--- What you will do ---
Gather, from the listing beneath this task, every line holding the string "match".
————
-- ==== Sys2Proof/Machine/Pins.lean ====
section
/-! DEFINITION. Pins (21): functions and conflicts, pads, output registers, owners, locks, interrupts, sleep states; and
the TAP (23), which takes the pads over. -/

namespace Sys2Proof.Machine

/-- Change the pads outside their registers. -/
def onPins (f : PinSt → PinSt) (s : State) : State := { s with pins := f s.pins }

/-- PM_PINn. -/
def State.pm (s : State) (n : Nat) : Word := s.get .pmux (0x100 + 4 * n)
/-- PM_PINn.FUNC. -/
def State.func (s : State) (n : Nat) : Nat := fld (s.pm n) 2 0
/-- A pin is locked. -/
def State.pinLocked (s : State) (n : Nat) : Bool := s.pins.locked.getLsbD n
/-- The bank rail of a pin (R989). -/
def bankRail (n : Nat) : Nat := if n < 40 then 10 else 1

/-! ### Functions (R992, R994-R996) -/

/-- FUNC names a function of the pin (R992). -/
def funcValid (n f : Nat) : Bool :=
  f == 0 || (decide (n < 4) && decide (f ≤ 3)) || (decide (4 ≤ n ∧ n < 8) && decide (f ≤ 2)) ||
    (decide ((8 ≤ n ∧ n < 16) ∨ (24 ≤ n ∧ n < 43)) && f == 1)

/-- The PM_CONFLICT bit of the input function that FUNC selects (R992, R994). -/
def inputBit (n f : Nat) : Option Nat :=
  if n < 4 ∧ f = 3 then some (8 + n)
  else if n = 5 ∧ f = 1 then some 0
  else if n = 7 ∧ f = 1 then some 1
  else if 4 ≤ n ∧ n < 8 ∧ f = 2 then some (8 + n)
  else if 8 ≤ n ∧ n < 12 ∧ f = 1 then some (2 + (n - 8))
  else if n = 13 ∧ f = 1 then some 0
  else if (n = 14 ∨ n = 15) ∧ f = 1 then some (4 + (n - 14))
  else if 32 ≤ n ∧ n < 40 ∧ f = 1 then some (8 + (n - 32))
  else none

/-- The pins that select an input function. -/
def State.selecting (s : State) (k : Nat) : List Nat := (List.range 48).filter (fun n => inputBit n (s.func n) == some k)

/-- PM_CONFLICT (R994). -/
def State.conflicts (s : State) : Word := wd (bitsOf 16 (fun k => decide (2 ≤ (s.selecting k).length)))

/-- One pin alone feeds an input function: its IE is 1 and its rail is good (R994). -/
def State.fed (s : State) (k : Nat) : Bool :=
  match s.selecting k with
  | [n] => bit (s.pm n) 4 && s.rail (bankRail n)
  | _ => false

/-- What an input function sees (R994). -/
def State.funcIn (s : State) (k : Nat) : Bool :=
  if s.fed k then s.pins.level.getLsbD ((s.selecting k).headD 0) else decide (k < 8)

/-- PM_CONFLICT follows the selections; a new conflict is recorded (R995). -/
def conflictUpdate (s : State) : State :=
  let old := s.get .pmux 0x40
  let new := s.conflicts
  let s1 := s.set .pmux 0x40 new
  (List.range 16).foldl (fun t k =>
    if bit new k && !bit old k then (t.irq .pmux 8).raise .pmux 0x7130 0 clsConfig [BitVec.ofNat 8 k] else t) s1

/-! ### Pads (R993, R996, R1005, R1010-R1015, R1076) -/

/-- The level a PWM output has now: PWM0-3 are 0-3, AO_PWM0-1 are 4, 5. -/
def State.pwmLevel (s : State) (n : Nat) : Bool := ((s.pins.pwm.get? n).map (·.2)).getD false

/-- The main-bank functions of the GPIO page run (R1005). -/
def State.gpioRuns (s : State) : Bool := s.present .gpio && s.enabled .gpio

/-- A level interrupt whose level holds sets its bit again (R1004). -/
def State.levelIrq (s : State) (n : Nat) : Bool :=
  let k := fld (s.pm n) 14 12
  (decide (40 ≤ n) || s.gpioRuns) && bit (s.pm n) 4 && s.rail (bankRail n)
    && ((k == 4 && s.pins.level.getLsbD n) || (k == 5 && !s.pins.level.getLsbD n))

/-- A pin whose level interrupt holds sets its bit (R1004). -/
def levelSet (n : Nat) (s : State) : State :=
  if s.levelIrq n then s.setB .gpio (0x68 + 4 * (n / 32)) (n % 32) true else s

/-- What the selected function drives; a clock's level is a free value (log entry 5). -/
def funcDrive (s : State) (n : Nat) : Option Bool :=
  let f := s.func n
  let od := bit (s.pm n) 8
  let on := s.gpioRuns
  if (inputBit n f).isSome then none
  else if n < 4 ∧ f = 1 then some (on && s.getB .gpio (0x90 + 4 * n) 0 && Config.freeBool s.seq (0x2300 + n))
  else if n < 4 then some (on && s.pwmLevel n)
  else if n = 4 then some true
  else if n = 6 then some (s.getB .appc 0x804 21 && decide (16 ≤ s.app.uartRx.length))
  else if n = 12 then if od then (if s.hostIrq then some false else none) else some s.hostIrq
  else if 24 ≤ n ∧ n < 32 then some (on && s.pins.evt.getLsbD (n - 24))
  else if n = 40 ∨ n = 41 then some (s.pwmLevel (n - 36))
  else if n = 42 then some (Config.freeBool s.seq 0x2310)
  else none

/-- What the configuration of a pin makes of its pad (R993); an I2C function turns the pull off (R1058). -/
def configPad (s : State) (n : Nat) : Pad :=
  let oe := s.getB .gpio (0x60 + 4 * (n / 32)) (n % 32)
  let out := s.getB .gpio (0x48 + 4 * (n / 32)) (n % 32)
  let drive := if s.func n ≠ 0 then funcDrive s n
               else if !oe ∨ (bit (s.pm n) 8 ∧ out = true) then none else some out
  let i2c := ((inputBit n (s.func n)).map (fun k => decide (2 ≤ k) && decide (k < 6))).getD false
  { drive := drive, pull := if i2c then 0 else fld (s.pm n) 6 5 }

/-- A sleep state of R1010, given what the pad presents at the moment of retention. -/
def sleepPad (code : Nat) (now : Pad) : Pad :=
  match code with
  | 2 => { drive := some false, pull := 0 }
  | 3 => { drive := some true, pull := 0 }
  | 4 => { drive := none, pull := 0 }
  | 5 => { drive := none, pull := 2 }
  | 6 => { drive := none, pull := 1 }
  | _ => now

/-- A pad with no drive and no pull. -/
def Pad.off : Pad := { drive := none, pull := 0 }

/-- What a pad presents. The TAP comes first (R1076), then a missing rail (R165), then a held sleep state (R1013). -/
def State.pad (s : State) (n : Nat) : Pad :=
  if !s.rail (bankRail n) then Pad.off
  else if s.tap.control = 3 then Pad.off
  else if s.tap.control ≠ 0 then { drive := some (s.tap.boundary.testBit n), pull := 0 }
  else
    match s.pins.held.get? n with
    | some p => p
    | none => configPad s n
————
--- Solution to the problem ---
  match s.selecting k with
  match code with
    match s.pins.held.get? n with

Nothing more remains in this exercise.